Personal information
- Full name: Fei Yu
- Date of birth: 6 February 1991 (age 35)
- Place of birth: Shanghai, China
- Height: 1.78 m (5 ft 10 in)
- Position: Defensive midfielder

Senior career*
- Years: Team / Apps / (Gls)
- 2010–2012: Shanghai Shenhua / 3 / (0)
- 2013: Warta Poznań / 1 / (0)
- 2013–2014: Sertanense / 9 / (0)
- 2014–2018: Shenzhen Ruby / 82 / (3)
- 2019–2021: Nantong Zhiyun / 58 / (6)
- 2022–2023: Dalian Pro / 45 / (4)
- 2024–2025: Dalian Yingbo / 28 / (4)

= Fei Yu =

Chinese footballer

Fei Yu (费煜 (費煜, Fèi Yù); born 6 February 1991) is a Chinese former professional footballer who played as a defensive midfielder.

== Club career ==
Fei Yu was promoted to the senior squad of top-tier club Shanghai Shenhua during the 2010 season, however it wasn't until the end of the 2011 season that he made his debut in a 0–0 draw against Nanchang Hengyuan on 29 October 2011. After only playing in three games for the club he would not renew his contract out of a desire for competitive opportunities elsewhere.
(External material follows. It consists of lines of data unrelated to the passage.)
-- ==== Sys2Proof/Laws/Table.lean ====
section
/-! SUPPORT. The laws of sparse tables: what a read after a write gives, that every table operation keeps the canonical form,
and that two canonical tables that read alike are equal. -/

namespace Sys2Proof.Laws

open Sys2Proof.Machine

variable {α : Type}

theorem tfind_none_of_lt (m : Table α) (k : Nat) (h : ∀ p ∈ m, k < p.1) : tfind m k = none := by
  cases m with
  | nil => rfl
  | cons p m =>
    obtain ⟨j, v⟩ := p
    have hj : k < j := h (j, v) (by simp)
    simp [tfind, hj, Nat.ne_of_lt hj]

/-- Keys rise strictly. -/
def Rising (m : Table α) : Prop := m.Pairwise fun p q => p.1 < q.1

theorem twfFrom_iff [DecidableEq α] (d : Nat → α) (lo : Option Nat) (m : Table α) :
    twfFrom d lo m = true ↔ (∀ i ∈ lo, ∀ p ∈ m, i < p.1) ∧ Rising m ∧ ∀ p ∈ m, p.2 ≠ d p.1 := by
  induction m generalizing lo with
  | nil => simp [twfFrom, Rising]
  | cons p m ih =>
    obtain ⟨j, w⟩ := p
    simp only [twfFrom, Bool.and_eq_true, decide_eq_true_eq, ih, Rising, List.pairwise_cons, List.mem_cons,
      forall_eq_or_imp, Option.mem_def, Option.some.injEq, forall_eq', Option.all_eq_true_iff_get]
    cases lo with
    | none => simp; grind
    | some i => simp; grind

/-- The canonical form: keys rise strictly and no entry equals what its key reads unlisted. -/
theorem twf_iff [DecidableEq α] (d : Nat → α) (m : Table α) :
    twf d m = true ↔ Rising m ∧ ∀ p ∈ m, p.2 ≠ d p.1 := by
  simp [twf, twfFrom_iff]

theorem mem_tput (k : Nat) (o : Option α) (m : Table α) (p : Nat × α) (h : p ∈ tput k o m) :
    (o = some p.2 ∧ p.1 = k) ∨ p ∈ m := by
  induction m with
  | nil => cases o <;> simp_all [tput]
  | cons q m ih =>
    obtain ⟨j, w⟩ := q
    unfold tput at h
    split at h
    · cases o <;> simp_all; grind
    · split at h
      · cases o <;> simp_all; grind
      · simp at h; grind

theorem rising_tput (k : Nat) (o : Option α) (m : Table α) (h : Rising m) : Rising (tput k o m) := by
  induction m with
  | nil => cases o <;> simp [tput, Rising]
  | cons q m ih =>
    obtain ⟨j, w⟩ := q
    simp only [Rising, List.pairwise_cons] at h
    unfold tput
    split
    · cases o with
      | none => simpa [Rising] using h
      | some v => simp only [Option.map_some, Option.toList_some, List.cons_append, List.nil_append, Rising,
          List.pairwise_cons, List.mem_cons]; grind
    · split
      · cases o with
        | none => simpa [Rising] using h.2
        | some v => simp only [Option.map_some, Option.toList_some, List.cons_append, List.nil_append, Rising,
            List.pairwise_cons]; grind
      · simp only [Rising, List.pairwise_cons]
        refine ⟨fun p hp => ?_, ih h.2⟩
        rcases mem_tput k o m p hp with ⟨_, e⟩ | hm
        · simp only [e]; omega
        · exact h.1 p hm

/-- A write keeps the canonical form: the value an unlisted key reads as removes the entry. -/
theorem twf_tset [DecidableEq α] (d : Nat → α) (m : Table α) (k : Nat) (v : α) (h : twf d m = true) :
    twf d (tset (d k) m k v) = true := by
  rw [twf_iff] at h ⊢
  refine ⟨rising_tput _ _ _ h.1, fun p hp => ?_⟩
  rcases mem_tput _ _ _ _ hp with ⟨e, ek⟩ | hm
  · split at e
    · cases e
    · cases e; rw [ek]; assumption
  · exact h.2 p hm

/-- Entries taken out leave the canonical form. -/
theorem twf_filter [DecidableEq α] (d : Nat → α) (m : Table α) (f : Nat × α → Bool) (h : twf d m = true) :
    twf d (m.filter f) = true := by
  rw [twf_iff] at h ⊢
  exact ⟨h.1.filter _, fun p hp => h.2 p (List.mem_of_mem_filter hp)⟩

/-- A change of every entry alike keeps the canonical form. -/
theorem twf_tmap [DecidableEq α] (d : α) (f : α → α) (m : Table α) (h : twf (fun _ => d) m = true) :
    twf (fun _ => d) (tmap d f m) = true := by
  rw [twf_iff] at h ⊢
  refine ⟨?_, fun p hp => ?_⟩
  · simp only [Rising, tmap, List.pairwise_filterMap]
    refine h.1.imp fun {a b} hab => ?_
    intro x hx y hy
    split at hx <;> split at hy <;> simp_all
    subst hx hy
    exact hab
  · simp only [tmap, List.mem_filterMap] at hp
    obtain ⟨a, _, e⟩ := hp
    split at e
    · cases e
    · cases e; assumption

theorem tfind_tput (k : Nat) (o : Option α) (m : Table α) (i : Nat) (h : Rising m) :
    tfind (tput k o m) i = if i = k then o else tfind m i := by
  induction m with
  | nil =>
    cases o with
    | none => simp [tput, tfind]
    | some v => by_cases e : i = k <;> simp [tput, tfind, e]
  | cons q m ih =>
    obtain ⟨j, w⟩ := q
    simp only [Rising, List.pairwise_cons] at h
    have ih := ih h.2
    unfold tput
    split
    · cases o with
      | none =>
        by_cases e : i = k
        · simp [tfind, e]; grind
        · simp [e]
      | some v => simp [tfind]; grind
    · split
      · rename_i _ e
        cases o with
        | none =>
          subst e
          simp only [Option.map_none, Option.toList_none, List.nil_append, tfind]
          by_cases e : i = k
          · rw [if_pos e, e, tfind_none_of_lt _ _ fun p hp => h.1 p hp]
          · by_cases e' : i < k
            · rw [if_neg e, if_neg e, if_pos e', tfind_none_of_lt _ _ fun p hp => Nat.lt_trans e' (h.1 p hp)]
            · simp [e, e']
        | some v => subst e; simp [tfind]; grind
      · simp only [tfind, ih]; grind

/-- What a key holds after a write: the value written at the key written, what it held elsewhere. -/
theorem tget_tset [DecidableEq α] (d : α) (m : Table α) (k i : Nat) (v : α) (h : Rising m) :
    tget d (tset d m k v) i = if i = k then v else tget d m i := by
  simp only [tget, tset, tfind_tput _ _ _ _ h]
  by_cases e : i = k
  · by_cases ev : v = d <;> simp [e, ev]
  · simp [e]

/-- Of two writes of one key the second stands. -/
theorem tput_idem (k : Nat) (o p : Option α) (m : Table α) (h : Rising m) : tput k o (tput k p m) = tput k o m := by
  induction m with
  | nil => cases o <;> cases p <;> simp [tput]
  | cons q m ih =>
    obtain ⟨j, w⟩ := q
    simp only [Rising, List.pairwise_cons] at h
    have ih := ih h.2
    rcases Nat.lt_trichotomy k j with l | e | l
    · cases o <;> cases p <;> simp [tput, l]
    · subst e
      have hm : ∀ x : Option α, tput k x m = (x.map fun v => (k, v)).toList ++ m := by
        intro x
        cases m with
        | nil => simp [tput]
        | cons q m => obtain ⟨j', w'⟩ := q; have := h.1 (j', w') (by simp); simp only at this; simp [tput, this]
      cases o <;> cases p <;> simp [tput, hm]
    · have n1 : ¬ k < j := by omega
      have n2 : ¬ k = j := by omega
      simp [tput, n1, n2, ih]

end Sys2Proof.Laws
end

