-- ==== Sys2Proof/Laws/KeepLanes.lean ====
section
/-! SUPPORT. What the definitions of the lanes, the swath engines, the summariser, the life engine and the statistics engine do keeps the queue and the canonical form. -/

set_option linter.all false

namespace Sys2Proof.Laws

open Sys2Proof.Machine

variable {P : List Instr → Prop}

/-! Swath.lean -/

theorem k_bumpLane (s : State) (l off : Nat) (h_s : K P s) : K P (bumpLane s l off) := by
  delta bumpLane
  with_reducible repeat' (first
      | assumption | apply k_bump | apply k_bumpBy | simp -iota only [k_mk_iff])

theorem k_gather (s : State) (l n : Nat) (h_s : K P s) : K P (gather s l n) := by
  unfold gather
  with_reducible repeat' (first
      | assumption | intro _ | apply k_setLane | apply k_bump | apply k_bumpBy | apply k_ite
      | simp -iota only [k_mk_iff] | split | refine k_of_eq (by assumption) ?_)

theorem k_touch (s : State) (l n : Nat) (c : Cause) (raised : Bool := false) (h_s : K P s) :
    K P (touch s l n c raised) := by
  unfold touch
  with_reducible repeat' (first
      | assumption | intro _ | apply k_gather | apply k_raiseDue | apply k_setLane | apply k_ite
      | simp -iota only [k_mk_iff] | split | refine k_of_eq (by assumption) ?_)

theorem k_touchAll (s : State) (l : Nat) (c : Cause) (h_s : K P s) : K P (touchAll s l c) := by
  unfold touchAll
  with_reducible repeat' (first
      | assumption | intro _ | apply k_foldTo | apply k_foldTo1 | apply k_touch | simp -iota only [k_mk_iff])

theorem k_markSent (s : State) (l : Nat) (e : LevelEntry) (h_s : K P s) : K P (markSent s l e) := by
  unfold markSent
  with_reducible repeat' (first
      | assumption | intro _ | apply k_raiseDue | apply k_setLane | simp -iota only [k_mk_iff])

theorem k_levelStarted (s : State) (l : Nat) (gathered : Bool) (h_s : K P s) : K P (levelStarted s l gathered) := by
  unfold levelStarted
  with_reducible repeat' (first
      | assumption | intro _ | apply k_bumpLane | apply k_setLane | apply k_bump | apply k_bumpBy | apply k_ite
      | simp -iota only [k_mk_iff] | split | refine k_of_eq (by assumption) ?_)

theorem k_statusLevel (s : State) (l n applied : Nat) (failsafe : Bool) (h_s : K P s) :
    K P (statusLevel s l n applied failsafe) := by
  unfold statusLevel
  with_reducible repeat' (first
      | assumption | intro _ | apply k_touch | apply k_bumpLane | apply k_setLane | apply k_bump | apply k_bumpBy
      | apply k_ite | simp -iota only [k_mk_iff] | split | refine k_of_eq (by assumption) ?_)

theorem k_setEvent (s : State) (l i : Nat) (h_s : K P s) : K P (setEvent s l i) := by
  unfold setEvent
  with_reducible repeat' (first
      | assumption | intro _ | apply k_foldl | apply k_foldl1 | apply k_setLane | apply k_ite
      | simp -iota only [k_mk_iff] | split | refine k_of_eq (by assumption) ?_)

theorem k_touchBases (old s : State) (l : Nat) (h_old : K P old) (h_s : K P s) : K P (touchBases old s l) := by
  unfold touchBases
  with_reducible repeat' (first
      | assumption | intro _ | apply k_foldTo | apply k_foldTo1 | apply k_touch | apply k_ite
      | simp -iota only [k_mk_iff] | split | refine k_of_eq (by assumption) ?_)

theorem k_setBases (s : State) (l : Nat) (h_s : K P s) : K P (setBases s l) := by
  unfold setBases
  with_reducible repeat' (first
      | assumption | intro _ | apply k_foldl | apply k_foldl1 | apply k_touchBases | apply k_setEvent
      | apply k_setLane | apply k_ite | apply k_ite1 | simp -iota only [k_mk_iff] | split
      | refine k_of_eq (by assumption) ?_)

theorem k_calendarServe (s : State) (l : Nat) (h_s : K P s) : K P (calendarServe s l) := by
  unfold calendarServe
  with_reducible repeat' (first
      | assumption | intro _ | apply k_foldl | apply k_foldl1 | apply k_touchBases | apply k_setEvent
      | apply k_setLane | apply k_ite | apply k_ite1 | simp -iota only [k_mk_iff] | split
      | refine k_of_eq (by assumption) ?_)

theorem k_sunServe (s : State) (l : Nat) (h_s : K P s) : K P (sunServe s l) := by
  unfold sunServe
  with_reducible repeat' (first
      | assumption | intro _ | apply k_setReg | apply k_setRegAt | apply k_ite | simp -iota only [k_mk_iff] | split
      | refine k_of_eq (by assumption) ?_)

theorem k_nameNode (s : State) (l dir n : Nat) (h_s : K P s) : K P (nameNode s l dir n) := by
  unfold nameNode
  with_reducible repeat' (first
      | assumption | intro _ | apply k_touch | apply k_bumpLane | apply k_bankAdd | apply k_setLane | apply k_bump
      | apply k_bumpBy | apply k_ite | simp -iota only [k_mk_iff] | split | refine k_of_eq (by assumption) ?_)

theorem k_nameExits (s : State) (l hop : Nat) (ks : List Nat) (h_s : K P s) : K P (nameExits s l hop ks) := by
  unfold nameExits
  with_reducible repeat' (first
      | assumption | intro _ | apply k_foldl | apply k_foldl1 | apply k_bumpLane | apply k_fire | apply k_setLane
      | apply k_bump | apply k_bumpBy | apply k_ite | simp -iota only [k_mk_iff] | split
      | refine k_of_eq (by assumption) ?_)

theorem k_raiseSet (s : State) (l dir hop : Nat) (set : List Nat) (h_s : K P s) : K P (raiseSet s l dir hop set) := by
  unfold raiseSet
  with_reducible repeat' (first
      | assumption | intro _ | apply k_foldl | apply k_foldl1 | apply k_nameExits | apply k_nameNode
      | simp -iota only [k_mk_iff])

theorem k_matchPred (s : State) (l n t dir : Nat) (h_s : K P s) : K P (matchPred s l n t dir) := by
  unfold matchPred
  with_reducible repeat' (first
      | assumption | intro _ | apply k_bankAdd | apply k_setLane | apply k_ite | simp -iota only [k_mk_iff] | split
      | refine k_of_eq (by assumption) ?_)

theorem k_swathDet (s : State) (l n t cls : Nat) (h_s : K P s) : K P (swathDet s l n t cls) := by
  unfold swathDet
  with_reducible repeat' (first
      | assumption | intro _ | apply k_matchPred | apply k_raiseSet | apply k_bumpLane | apply k_bankAdd
      | apply k_setLane | apply k_bump | apply k_bumpBy | apply k_ite | simp -iota only [k_mk_iff] | split
      | refine k_of_eq (by assumption) ?_)

theorem k_entryServe (s : State) (l k : Nat) (h_s : K P s) : K P (entryServe s l k) := by
  unfold entryServe
  with_reducible repeat' (first
      | assumption | intro _ | apply k_raiseSet | apply k_bumpLane | apply k_tiEnd | apply k_setLane | apply k_bump
      | apply k_bumpBy | apply k_ite | simp -iota only [k_mk_iff] | split | refine k_of_eq (by assumption) ?_)

theorem k_holdExpire (s : State) (l : Nat) (h_s : K P s) : K P (holdExpire s l) := by
  unfold holdExpire
  with_reducible repeat' (first
      | assumption | intro _ | apply k_foldl | apply k_foldl1 | apply k_fadeEnd | apply k_touch | apply k_setLane
      | apply k_ite | apply k_ite1 | simp -iota only [k_mk_iff] | split | refine k_of_eq (by assumption) ?_)

theorem k_fadeEnd (s : State) (l : Nat) (h_s : K P s) : K P (fadeEnd s l) := by
  unfold fadeEnd
  with_reducible repeat' (first
      | assumption | intro _ | apply k_foldl | apply k_foldl1 | apply k_setLane | apply k_ite | apply k_ite1
      | simp -iota only [k_mk_iff] | split | refine k_of_eq (by assumption) ?_)

theorem k_overrideServe (s : State) (l : Nat) (h_s : K P s) : K P (overrideServe s l) := by
  unfold overrideServe
  with_reducible repeat' (first
      | assumption | intro _ | apply k_foldTo | apply k_foldTo1 | apply k_touchAll | apply k_touch | apply k_setReg
      | apply k_setRegAt | apply k_ite | simp -iota only [k_mk_iff] | split | refine k_of_eq (by assumption) ?_)

theorem k_ovrWritten (s : State) (l n : Nat) (old new : Word) (h_s : K P s) : K P (ovrWritten s l n old new) := by
  unfold ovrWritten
  with_reducible repeat' (first
      | assumption | apply k_touchAll | apply k_touch | apply k_ite | simp -iota only [k_mk_iff] | split
      | refine k_of_eq (by assumption) ?_)

theorem k_limitWritten (s : State) (l : Nat) (h_s : K P s) : K P (limitWritten s l) := by
  unfold limitWritten
  with_reducible repeat' (first
      | assumption | apply k_setReg | apply k_setRegAt | simp -iota only [k_mk_iff])

theorem k_setCap (s : State) (l n cap : Nat) (h_s : K P s) : K P (setCap s l n cap) := by
  unfold setCap
  with_reducible repeat' (first
      | assumption | apply k_touch | apply k_setReg | apply k_setRegAt | apply k_ite | simp -iota only [k_mk_iff]
      | split | refine k_of_eq (by assumption) ?_)

/-! Wave.lean -/

theorem k_judgeCond (s : State) (now : Bool) (c sub : Nat) (detail : Dword) (h_s : K P s) :
    K P (judgeCond s now c sub detail) := by
  unfold judgeCond
  with_reducible repeat' (first
      | assumption | apply k_condGone | apply k_condPresent | apply k_ite | simp -iota only [k_mk_iff] | split
      | refine k_of_eq (by assumption) ?_)

theorem k_judgeFeeder (s : State) (l w : Nat) (h_s : K P s) : K P (judgeFeeder s l w) := by
  unfold judgeFeeder
  with_reducible repeat' (first
      | assumption | intro _ | apply k_foldl | apply k_foldl1 | apply k_judgeCond | apply k_setLane | apply k_ite
      | apply k_ite1 | simp -iota only [k_mk_iff] | split | refine k_of_eq (by assumption) ?_)

theorem k_judgeLamp (s : State) (l n k : Nat) (now : Bool) (lev : Nat) (h_s : K P s) :
    K P (judgeLamp s l n k now lev) := by
  unfold judgeLamp
  with_reducible repeat' (first
      | assumption | apply k_judgeCond | apply k_ite | simp -iota only [k_mk_iff] | split
      | refine k_of_eq (by assumption) ?_)

theorem k_judgeSettled (s : State) (l n lev : Nat) (f : Figures) (h_s : K P s) : K P (judgeSettled s l n lev f) := by
  unfold judgeSettled
  with_reducible repeat' (first
      | assumption | intro _ | apply k_foldl | apply k_foldl1 | apply k_judgeLamp | apply k_setWave
      | apply k_setLane | apply k_ite | simp -iota only [k_mk_iff] | split | refine k_of_eq (by assumption) ?_)

theorem k_judgeCycling (s : State) (l n lev : Nat) (h_s : K P s) : K P (judgeCycling s l n lev) := by
  unfold judgeCycling
  with_reducible repeat' (first
      | assumption | intro _ | apply k_judgeLamp | apply k_setWave | apply k_setLane | apply k_ite
      | simp -iota only [k_mk_iff] | split | refine k_of_eq (by assumption) ?_)

theorem k_fileSummary (s : State) (l n : Nat) (ws : List Dword) (h_s : K P s) : K P (fileSummary s l n ws) := by
  unfold fileSummary
  with_reducible repeat' (first
      | assumption | intro _ | apply k_hwTry | apply k_countWait | apply k_setLane | apply k_ite
      | simp -iota only [k_mk_iff] | split | refine k_of_eq (by assumption) ?_)

theorem k_drainSums (s : State) (l : Nat) (h_s : K P s) : K P (drainSums s l) := by
  unfold drainSums
  with_reducible repeat' (first
      | assumption | intro _ | apply k_foldl | apply k_foldl1 | apply k_hwTry | apply k_setLane | apply k_ite
      | apply k_ite1 | simp -iota only [k_mk_iff] | split | refine k_of_eq (by assumption) ?_)

theorem k_takeDropouts (s : State) (l n w : Nat) (h_s : K P s) : K P (takeDropouts s l n w) := by
  unfold takeDropouts
  with_reducible repeat' (first
      | assumption | intro _ | apply k_setWave | apply k_setLane | apply k_ite | apply k_ite1
      | simp -iota only [k_mk_iff] | split | refine k_of_eq (by assumption) ?_)

theorem k_summarise (s : State) (l n w : Nat) (h_s : K P s) : K P (summarise s l n w) := by
  unfold summarise
  with_reducible repeat' (first
      | assumption | intro _ | apply k_fileSummary | apply k_judgeCycling | apply k_judgeSettled | apply k_bumpLane
      | apply k_setWave | apply k_setLane | apply k_bump | apply k_bumpBy | apply k_ite | simp -iota only [k_mk_iff]
      | split | refine k_of_eq (by assumption) ?_)

theorem k_startWindows (s : State) (l n : Nat) (h_s : K P s) : K P (startWindows s l n) := by
  unfold startWindows
  with_reducible repeat' (first
      | assumption | intro _ | apply k_setWave | apply k_setLane | apply k_ite | simp -iota only [k_mk_iff] | split
      | refine k_of_eq (by assumption) ?_)

theorem k_endWindow (s : State) (l n : Nat) (h_s : K P s) : K P (endWindow s l n) := by
  unfold endWindow
  with_reducible repeat' (first
      | assumption | intro _ | apply k_summarise | apply k_takeDropouts | apply k_judgeCycling | apply k_judgeFeeder
      | apply k_bumpLane | apply k_setWave | apply k_setLane | apply k_bump | apply k_bumpBy | apply k_ite
      | apply k_ite1 | simp -iota only [k_mk_iff] | split | refine k_of_eq (by assumption) ?_)

theorem k_windowTimeout (s : State) (l n : Nat) (h_s : K P s) : K P (windowTimeout s l n) := by
  unfold windowTimeout
  with_reducible repeat' (first
      | assumption | apply k_endWindow | apply k_startWindows | apply k_ite | simp -iota only [k_mk_iff] | split
      | refine k_of_eq (by assumption) ?_)

theorem k_takeCurrent (s : State) (l n : Nat) (p : List Byte) (h_s : K P s) : K P (takeCurrent s l n p) := by
  unfold takeCurrent
  with_reducible repeat' (first
      | assumption | intro _ | apply k_foldTo | apply k_foldTo1 | apply k_endWindow | apply k_setWave
      | apply k_setLane | apply k_ite | simp -iota only [k_mk_iff] | split | refine k_of_eq (by assumption) ?_)

theorem k_noteStatus (s : State) (l n supply : Nat) (failsafe : Bool) (h_s : K P s) :
    K P (noteStatus s l n supply failsafe) := by
  unfold noteStatus
  with_reducible repeat' (first
      | assumption | intro _ | apply k_setWave | apply k_setLane | simp -iota only [k_mk_iff])

theorem k_lampFresh (s : State) (l n : Nat) (h_s : K P s) : K P (lampFresh s l n) := by
  unfold lampFresh
  with_reducible repeat' (first
      | assumption | intro _ | apply k_foldl | apply k_foldl1 | apply k_condGone | apply k_setWave | apply k_setLane
      | apply k_ite | simp -iota only [k_mk_iff] | split | refine k_of_eq (by assumption) ?_)

theorem k_cyclingServe (s : State) (l n : Nat) (h_s : K P s) : K P (cyclingServe s l n) := by
  unfold cyclingServe
  with_reducible repeat' (first
      | assumption | apply k_judgeCycling | apply k_ite | simp -iota only [k_mk_iff] | split
      | refine k_of_eq (by assumption) ?_)

theorem k_tdrResult (s : State) (l n : Nat) (v : Word) (run : Bool) (h_s : K P s) : K P (tdrResult s l n v run) := by
  unfold tdrResult
  with_reducible repeat' (first
      | assumption | apply k_bumpLane | apply k_condIs | apply k_condGone | apply k_condPresent | apply k_bump
      | apply k_bumpBy | apply k_ite | simp -iota only [k_mk_iff] | split | refine k_of_eq (by assumption) ?_)

theorem k_markMissing (s : State) (l : Nat) (h_s : K P s) : K P (markMissing s l) := by
  unfold markMissing
  with_reducible repeat' (first
      | assumption | intro _ | apply k_foldl | apply k_foldl1 | apply k_setLane | apply k_ite | apply k_ite1
      | simp -iota only [k_mk_iff] | split | refine k_of_eq (by assumption) ?_)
On 2 March 2013, it was announced that Fei had reached an agreement to join Polish I liga team Warta Poznań. Fei made his debut on 13 April 2013, coming on as substitute against Olimpia Grudziądz in a 1–0 defeat. He would however be released by the club less than a week later. Fei would go to Portugal to sign with Campeonato Nacional de Seniores side Sertanense in September 2013 and he made his debut for the club on 1 December 2013 in a 2–1 win against Carapinheirense.

On 30 July 2014, Fei returned to China when he transferred to China League One side Shenzhen Ruby. He would go on to establish himself as a regular within the team. By the end of the 2018 China League One campaign he would play an integral part within the team that came runners-up in the division and gained promotion to the top tier. Despite the promotion, with his contract ending he was free to leave and on 26 February 2019, Fei transferred to League One newcomer Nantong Zhiyun.

On 21 April 2022 he joined top-tier club Dalian Pro for the start of the 2022 Chinese Super League season. He made his debut in a league game on 4 June 2022 against Henan Songshan Longmen in a match that ended in a 2–2 draw. He would go on to establish himself as a vital member of the team and score his first goal for the club in a league game on 1 September 2022 against his former club Shenzhen F.C. in a 5–1 victory.

On 14 June 2025, Fei finished his last professional football game at the home win against Meizhou Hakka.

==Career statistics==
Statistics accurate as of match played 31 December 2025.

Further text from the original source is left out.